Investigation of nanostructured Al/Al2O3 composite produced by accumulative roll bonding process

In this study, the accumulative roll bonding (ARB) process was used for manufacturing nanostructured aluminum/15 vol.% alumina composites. Microstructural characterization by transmission electron microscopy (TEM) identified the severe shear deformation, however, the grain growth was restrained by particles of oxide film and recrystallization produced the nanograins with an average size <100 nm after the 13th cycle of composite strip. The findings also indicated that the presence of large particles and deformation structure in the vicinity of the particles made the particle stimulated nucleation (PSN) of recrystallization possible. The Williamson–Hall method was used to calculate the grain size from the X-ray diffraction (XRD) patterns, which were 150 nm for pure aluminum and 63 nm for aluminum/alumina composite after 13 cycles of the ARB process. The findings also revealed that after the first cycle, hardness rapidly increased, then dwindled, and finally reached saturation as the number of ARB cycles increased.

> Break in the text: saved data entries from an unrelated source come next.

-- ==== Sys2Proof/Machine/Words.lean ====
section
/-! DEFINITION. Writes to control words as a commit window applies them: the set-up that a window gives, and the effect of
each write by its class (spec 00 R9, R12, 01 R39, R43, R48, R52, Table 1-6). -/

namespace Sys2Proof.Machine

/-! ### Addresses -/

/-- Side and word of an index of class LANE or FEC. -/
def idxSide (idx : Nat) : Nat := idx / 0x800
def idxWord (idx : Nat) : Nat := idx % 0x800
/-- Pair and word of a class PAIR address (Table 1-6). -/
def pairOf (a : Nat) : Nat := ctlNum a * 32 + ctlIdx a / 128
/-- Filter cell of a class OH address, by its key. -/
def cellOf (num idx : Nat) : Nat := cellKey (num / 4) (num % 4 * 512 + idx / 4)
/-- Engine and index of a class PC address (R47, R361). -/
def pcEngine (num idx : Nat) : Nat := if idx < 0x800 then num else 64

/-- TRACE_SEL (R493). -/
def traceSelAddr : Nat := ctlAddr clsPc 0 0x7F4

/-- Words that only ROOT reaches: key slots, the raw NVM window (Table 13-12), and TRACE_SEL to any access but the debug
port's (R493). -/
def rootOnly (a : Nat) : Bool :=
  a == traceSelAddr || (ctlClass a == clsSec && ctlNum a == 0 && decide (0x100 ≤ ctlIdx a) && decide (ctlIdx a ≤ 0x1FF)) ||
    (ctlClass a == clsNvm && ctlNum a == 0 && decide (0x800 ≤ ctlIdx a))

/-- A reserved class, instance or index. -/
def reservedWord (a : Nat) : Bool := (wordStore a).isNone && !rootOnly a

/-- Rank of a word's category (Table 1-6, R48): protection 0, traffic 1, timing 2, management 3, test 4, observation 5. -/
def wordRank (a : Nat) : Nat :=
  let idx := ctlIdx a
  let c := ctlClass a
  if c = clsLane then (if 0x50 ≤ idxWord idx && idxWord idx ≤ 0x58 then 4 else 1)
  else if c = clsFramer then (if idx % 16 = 9 || idx % 16 = 10 || idx % 16 = 11 || idx % 16 = 13 then 5 else 1)
  else if c = clsOh then (if idx = 0x802 then 5 else 1)
  else if c = clsMap then (if idx < 0xC00 && idx % 16 ≥ 13 then 5 else 1)
  else if c = clsDeck then (if idx = 3 then 5 else if 0x10 ≤ idx && idx ≤ 0x12 then 4 else 1)
  else if c = clsProt || c = clsPair then 0
  else if c = clsChk || c = clsPc || c = clsCen then 5
  else if c = clsClk then 2
  else if c ≤ clsQueue then 1
  else 3

/-! ### The set-up that a window gives -/

/-- What refuses a write to a set-up word for itself, whatever else its window holds; 0 where nothing does. -/
def writeStatus (before s : State) (a : Nat) (v : Word) : Nat :=
  let num := ctlNum a
  let idx := ctlIdx a
  let c := ctlClass a
  if c = clsLane then (if idxWord idx = 0 && laneRate v > 0xC then St.cfgRange else 0)
  else if c = clsMap then (if idx < 0xC00 && idx % 16 < 12 then mapRefusal before s num (idx / 16) (idx % 16) v else 0)
  else if c = clsFine then blkWriteStatus s num idx v
  else if c = clsQueue then
    (if num ≤ 1 then cqWriteStatus s (num * 1024 + idx / 4) (idx % 4) v
     else if num = 2 && idx / 4 ≤ 7 then hqWriteStatus s (idx / 4) (idx % 4) v else 0)
  else if c = clsPair then
    (if idx % 128 < 3 then prtWriteStatus before s (pairOf a) (idx % 128) v
     else if idx % 128 = 97 then (if bit (hlCfg before (pairOf a)) 35 then St.portEnabled else 0) else 0)
  else 0

/-- A write to a set-up word stored, unless it is refused for itself. -/
def planWrite (before : State) (a : Nat) (v : Word) (s : State) : State :=
  let num := ctlNum a
  let idx := ctlIdx a
  let c := ctlClass a
  if writeStatus before s a v ≠ 0 then s
  else if c = clsLane then (if idxWord idx = 0 then cwSet a (laneCfgValue (idxSide idx) v) s else s)
  else if c = clsFec then (if idxWord idx = 0 then cwSet a (v &&& 0xF00000000) s else s)
  else if c = clsFramer then (if idx < 0xA00 && idx % 16 < 6 then frmStore num (idx / 16) (idx % 16) v s else s)
  else if c = clsMap then (if idx < 0xC00 && idx % 16 < 12 then mapStoreWord num (idx / 16) (idx % 16) v s else s)
  else if c = clsFine then (if num ≤ 3 && idx < 0x40 then cwSet a (v &&& 0xFFFFFFFF8) s else s)
  else if c = clsQueue then
    (if num ≤ 1 then (if idx % 4 < 3 then cqStore (num * 1024 + idx / 4) (idx % 4) v s else s)
     else if num = 2 && idx / 4 ≤ 7 && idx % 4 < 3 then hqStore (idx / 4) (idx % 4) v s else s)
  else if c = clsPair then
    (if idx % 128 < 3 then cwSet a (v &&& prtMask (idx % 128)) s
     else if idx % 128 = 97 then cwSet a (v &&& 0x0FFFFFFFF) s else s)
  else s

/-- What refuses a write because of the set-up that its window gives; 0 where nothing does. -/
def setupStatus (plan : State) (a : Nat) (v : Word) : Nat :=
  let num := ctlNum a
  let idx := ctlIdx a
  let c := ctlClass a
  if c = clsLane then (if idxWord idx = 0 then quadStatus plan (idxSide idx) (num / 4) else 0)
  else if c = clsFec then
    (if idxWord idx = 0 && !fecModeOk plan (idxSide idx) num (fld v 35 34) then St.fecMode else 0)
  else if c = clsFramer then (if idx < 0xA00 && idx % 16 < 6 then streamStatus plan num (idx / 16) else 0)
  else if c = clsMap then (if idx < 0xC00 && idx % 16 < 12 then portStatus plan num (idx / 16) else 0)
  else if c = clsFine then (if num ≤ 3 && idx < 0x40 then blkStatus plan num idx else 0)
  else if c = clsQueue then
    (if num ≤ 1 then (if idx % 4 < 3 then cqStatus plan (num * 1024 + idx / 4) else 0)
     else if num = 2 && idx / 4 ≤ 7 && idx % 4 < 3 then hqStatus plan (idx / 4) else 0)
  else if c = clsPair then (if idx % 128 < 3 && !prtShapeOk plan (pairOf a) then St.protShape else 0)
  else 0

/-! ### Effects by class -/

/-- Bits of a W1C word cleared (R9). -/
def clearOnes (a : Nat) (mask v : Word) (s : State) : State := cwSet a (cwGet s a &&& ~~~(v &&& mask)) s

/-- A word stored whole, its reserved bits 0. -/
def storeWord (a : Nat) (v : Word) (s : State) : State := cwSet a (v &&& BitVec.ofNat 36 ((wordStore a).getD 0)) s

def writeLane (plan : State) (a : Nat) (v : Word) (s : State) : Applied :=
  let lane := ctlNum a
  let side := idxSide (ctlIdx a)
  let w := idxWord (ctlIdx a)
  if w = 0 then applyLaneCfg plan side lane v s
  else if w = 2 then .ok (clearOnes a 0xF80000000 v s)
  else if w = 0x10 then applyEqCtrl side lane v s
  else if 0x20 ≤ w && w ≤ 0x36 then applyEqSet side lane w v s
  else if w = 0x40 || w = 0x41 then applyTxFfe side lane (w - 0x40) v s
  else if w = 0x50 then applyPrbsCtrl side lane v s
  else if w = 0x51 then
    .ok (if bit v 34 then lanePut (laneKey side lane) { laneGet s (laneKey side lane) with prbsLost := false } s else s)
  else if w = 0x58 then applyLpbk side lane v s
  else .ok s

def writeFec (plan : State) (a : Nat) (v : Word) (s : State) : Applied :=
  let side := idxSide (ctlIdx a)
  let w := idxWord (ctlIdx a)
  if w = 0 then applyFecCfg plan side (ctlNum a) v s
  else if w = 0x1F then .ok (clearFec side (ctlNum a) s)
  else .ok s

def writeFramer (plan : State) (a : Nat) (v : Word) (s : State) : Applied :=
  let u := ctlNum a
  let n := ctlIdx a / 16
  let w := ctlIdx a % 16
  let k := streamKey u n
  if w < 6 then applyFrm plan u n w v s
  else if w = 7 then
    .ok (framerPut k { framerGet s k with
      events := (BitVec.ofNat 36 (framerGet s k).events &&& ~~~(v &&& 0xFFF800000)).toNat } s)
  else if w = 13 then .ok (clearFrmCounts u n s)
  else .ok s

def writeOh (a : Nat) (v : Word) (s : State) : Applied :=
  let idx := ctlIdx a
  if idx < 0x800 then (if idx % 4 < 2 then applyFilt (cellOf (ctlNum a) idx) (idx % 4) v s else .ok s)
  else if idx = 0x800 then applyPmSet v s
  else if idx = 0x802 then .ok (cwSet a 0 s)
  else .ok s

def writeMap (before plan : State) (a : Nat) (v : Word) (s : State) : Applied :=
  let u := ctlNum a
  let p := ctlIdx a / 16
  let w := ctlIdx a % 16
  if ctlIdx a ≥ 0xC00 then applyCal u (ctlIdx a) v s
  else if w = 3 && bit v 35 && mapAdapt (mapCfg s u p) = 0xC then applyShim u p v s
  else if w < 12 then applyMap before plan u p w v s
  else if w = 15 then .ok (portPut (portKey u p) { portGet s (portKey u p) with cnt0 := 0, cnt1 := 0 } s)
  else .ok s

def writeDeck (a : Nat) (v : Word) (s : State) : Applied :=
  let d := ctlNum a
  let idx := ctlIdx a
  if idx = 0 then .ok (storeWord a v s)
  else if idx = 3 then .ok (cwSet a 0 s)
  else if idx = 0x10 then applyDeckGen d v s
  else if idx = 0x11 then applyDeckChk d v s
  else if 0x100 ≤ idx && idx ≤ 0x17F then
    let k := d * 32 + (idx - 0x100) / 4
    (match idx % 4 with
    | 0 => applyRszCfg k v s
    | 1 => applyRszRun k v s
    | _ => .ok s)
  else .ok s

def writeProof (a : Nat) (v : Word) (s : State) : Applied :=
  if ctlIdx a < 0x7FF then applyGrp (ctlNum a) (ctlIdx a) v s
  else if ctlIdx a = 0x7FF then applyPrfCtrl (ctlNum a) v s
  else .ok s

def writeQueue (src : Nat) (plan : State) (a : Nat) (v : Word) (s : State) : Applied :=
  let idx := ctlIdx a
  let w := idx % 4
  match ctlNum a with
  | 0 => if w < 3 then applyCq src plan (idx / 4) w v s else .ok s
  | 1 => if w < 3 then applyCq src plan (1024 + idx / 4) w v s else .ok s
  | 2 => if w < 3 then applyHq src plan (idx / 4) w v s else .ok (cwSet a 0 s)
  | 3 => if w = 1 then applyMateWm v s
    else if w = 2 then .ok (if bit v 35 then flushMate src s else s)
    else if w = 3 then .ok (cwSet a 0 s)
    else .ok s
  | _ => .ok (if w = 3 then cwSet (a - 2) 0 (cwSet (a - 1) 0 (cwSet a 0 s)) else s)

/-- Class PC: counters, selections, freezes, overflows, engine status. -/
def writePc (a : Nat) (v : Word) (s : State) : Applied :=
  let i := ctlIdx a % 0x800
  if i ≤ 7 then .ok (writeCounter (pcEngine (ctlNum a) (ctlIdx a)) i 0 v s)
  else if i = 0x19 then .ok (clearOnes a 0xFF0000000 v s)
  else if 0x10 ≤ i && i ≤ 0x18 then .ok (storeWord a v s)
  else if i = 0x7F2 || i = 0x7F3 then .ok (cwSet a 0 s)
  else .ok s

def writeClk (a : Nat) (v : Word) (s : State) : Applied :=
  let idx := ctlIdx a
  match ctlNum a with
  | 0 =>
    if idx = 0 then applySyncCtrl v s
    else if idx = 2 then .ok (cwSet a 0 s)
    else if idx = 0x10 || idx = 0x11 then applyRecClk (idx - 0x10) v s
    else .ok s
  | n + 1 => if idx = 0x200 then applyRefCtrl n v s else .ok s

def writeAud (a : Nat) (v : Word) (s : State) : Applied :=
  let p := ctlNum a
  let idx := ctlIdx a
  if idx = 0 then applyAudCfg p v s
  else if idx = 2 then .ok (cwSet a 0 s)
  else if idx = 0x10 || idx = 0x11 then applyOw (2 * p + (idx - 0x10)) v s
  else .ok s

def writePwr (a : Nat) (v : Word) (s : State) : Applied :=
  let n := ctlNum a
  let idx := ctlIdx a
  if n ≤ 55 then applyReq n (fld v 35 33) s
  else if idx = 0 then applyPkgCtrl v s
  else if 0x10 ≤ idx && idx ≤ 0x17 then (if idx % 2 = 0 then applyVloop ((idx - 0x10) / 2) v s else .ok s)
  else if idx = 0x20 then .ok (storeWord a v s)
  else if idx = 0x21 then .ok (cwSet a 0 s)
  else .ok s

/-- The words of a host ring (R484): SIZE is judged where EN is 1. -/
def writeHost (a : Nat) (v : Word) (s : State) : Applied :=
  let idx := ctlIdx a
  if idx = 0x40 then applyCtxOp v s
  else if idx = 0x20 then .ok (storeWord a v s)
  else if idx < 0x20 && idx % 4 ≤ 2 then
    let q := idx / 4
    let on := hrOn s q
    let new := v &&& BitVec.ofNat 36 ((wordStore a).getD 0)
    if on && (if idx % 4 = 2 then decide (fld new 34 15 ≠ hrSize s q) else decide (new ≠ cwGet s a)) then .error St.portEnabled
    else if idx % 4 = 2 && bit new 35 && (fld new 34 15 < 64 || fld new 34 15 > 1048575) then .error St.thrRange
    else
      let t := cwSet a new s
      .ok (if idx % 4 = 2 && bit new 35 && !on then ringPut_ q { ringOf t q with head := 0, tail := 0 } t else t)
  else .ok s

def writeCen (a : Nat) (v : Word) (s : State) : Applied :=
  let idx := ctlIdx a
  if idx = 0x84 || idx = 0x86 then .ok (storeWord a v s)
  else if idx = 0x85 then .ok (clearCensus v s)
  else .ok s

def writePair (before plan : State) (a : Nat) (v : Word) (s : State) : Applied :=
  let p := pairOf a
  let w := ctlIdx a % 128
  if w < 3 then applyPrt before plan p w v s
  else if w = 7 then
    .ok (prtPut p { prtGet s p with switches := 0, rejects := 0, farSw := 0, noTimer := 0 } s)
  else if w = 96 || w = 97 then applyHl before plan p w v s
  else if w = 103 then
    .ok (hlPut p { hlGet s p with hitlessSw := 0, bounded := 0, blind := 0, recent := 0, aligns := 0 } s)
  else .ok s

/-- Apply one write to a control word, against the state before its window and the set-up that its window gives; a reserved
address is refused (R52), a read-only word takes no write. The source is that of the records the write causes (R485). -/
def applyWord (src : Nat) (before plan : State) (a : Nat) (v : Word) (s : State) : Applied :=
  if (wordStore a).isNone then .error St.cfgRange
  else
    let c := ctlClass a
    if c = clsLane then writeLane plan a v s
    else if c = clsFec then writeFec plan a v s
    else if c = clsFramer then writeFramer plan a v s
    else if c = clsOh then writeOh a v s
    else if c = clsMap then writeMap before plan a v s
    else if c = clsDeck then writeDeck a v s
    else if c = clsFine then applyBlk plan (ctlNum a) (ctlIdx a) v s
    else if c = clsProof then writeProof a v s
    else if c = clsProt then .ok (if ctlIdx a = 1 then cwSet a 0 s else s)
    else if c = clsQueue then writeQueue src plan a v s
    else if c = clsChk then .ok (if ctlIdx a = 0 then cwSet a 0 s else s)
    else if c = clsPc then writePc a v s
    else if c = clsClk then writeClk a v s
    else if c = clsAud then writeAud a v s
    else if c = clsPwr then writePwr a v s
    else if c = clsMate then
      (if ctlIdx a = 0 then applyMateCtrl v s
       else .ok (if ctlIdx a = 9 then cwSet (mateAddr 7) 0 (cwSet (mateAddr 8) 0 s) else s))
    else if c = clsHost then writeHost a v s
    else if c = clsCen then writeCen a v s
    else if c = clsPair then writePair before plan a v s
    else .ok s

/-- CONTROL_WORD_WRITE: one write of a commit window to a word. -/
def execControlWordWrite (o : Origin) (addr : BitVec 24) (v : Word) (s : State) : Result :=
  .next (settle o .word addr.toNat s (applyWord (srcNumber o.src) s (planWrite s addr.toNat v s) addr.toNat v s))

end Sys2Proof.Machine
end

► ARB process was performed for manufacturing the nanostructured composite strip. ► TEM confirmed that the development of UFGs by ARB involves several mechanisms. ► The mean grain size after the 13 ARB cycles of MMC strip was <100 nm. ► The grain size of composite calculated by the Williamson–Hall technique was 63 nm. ► The MMC exhibited a higher hardness than the annealed and ARBed pure aluminum.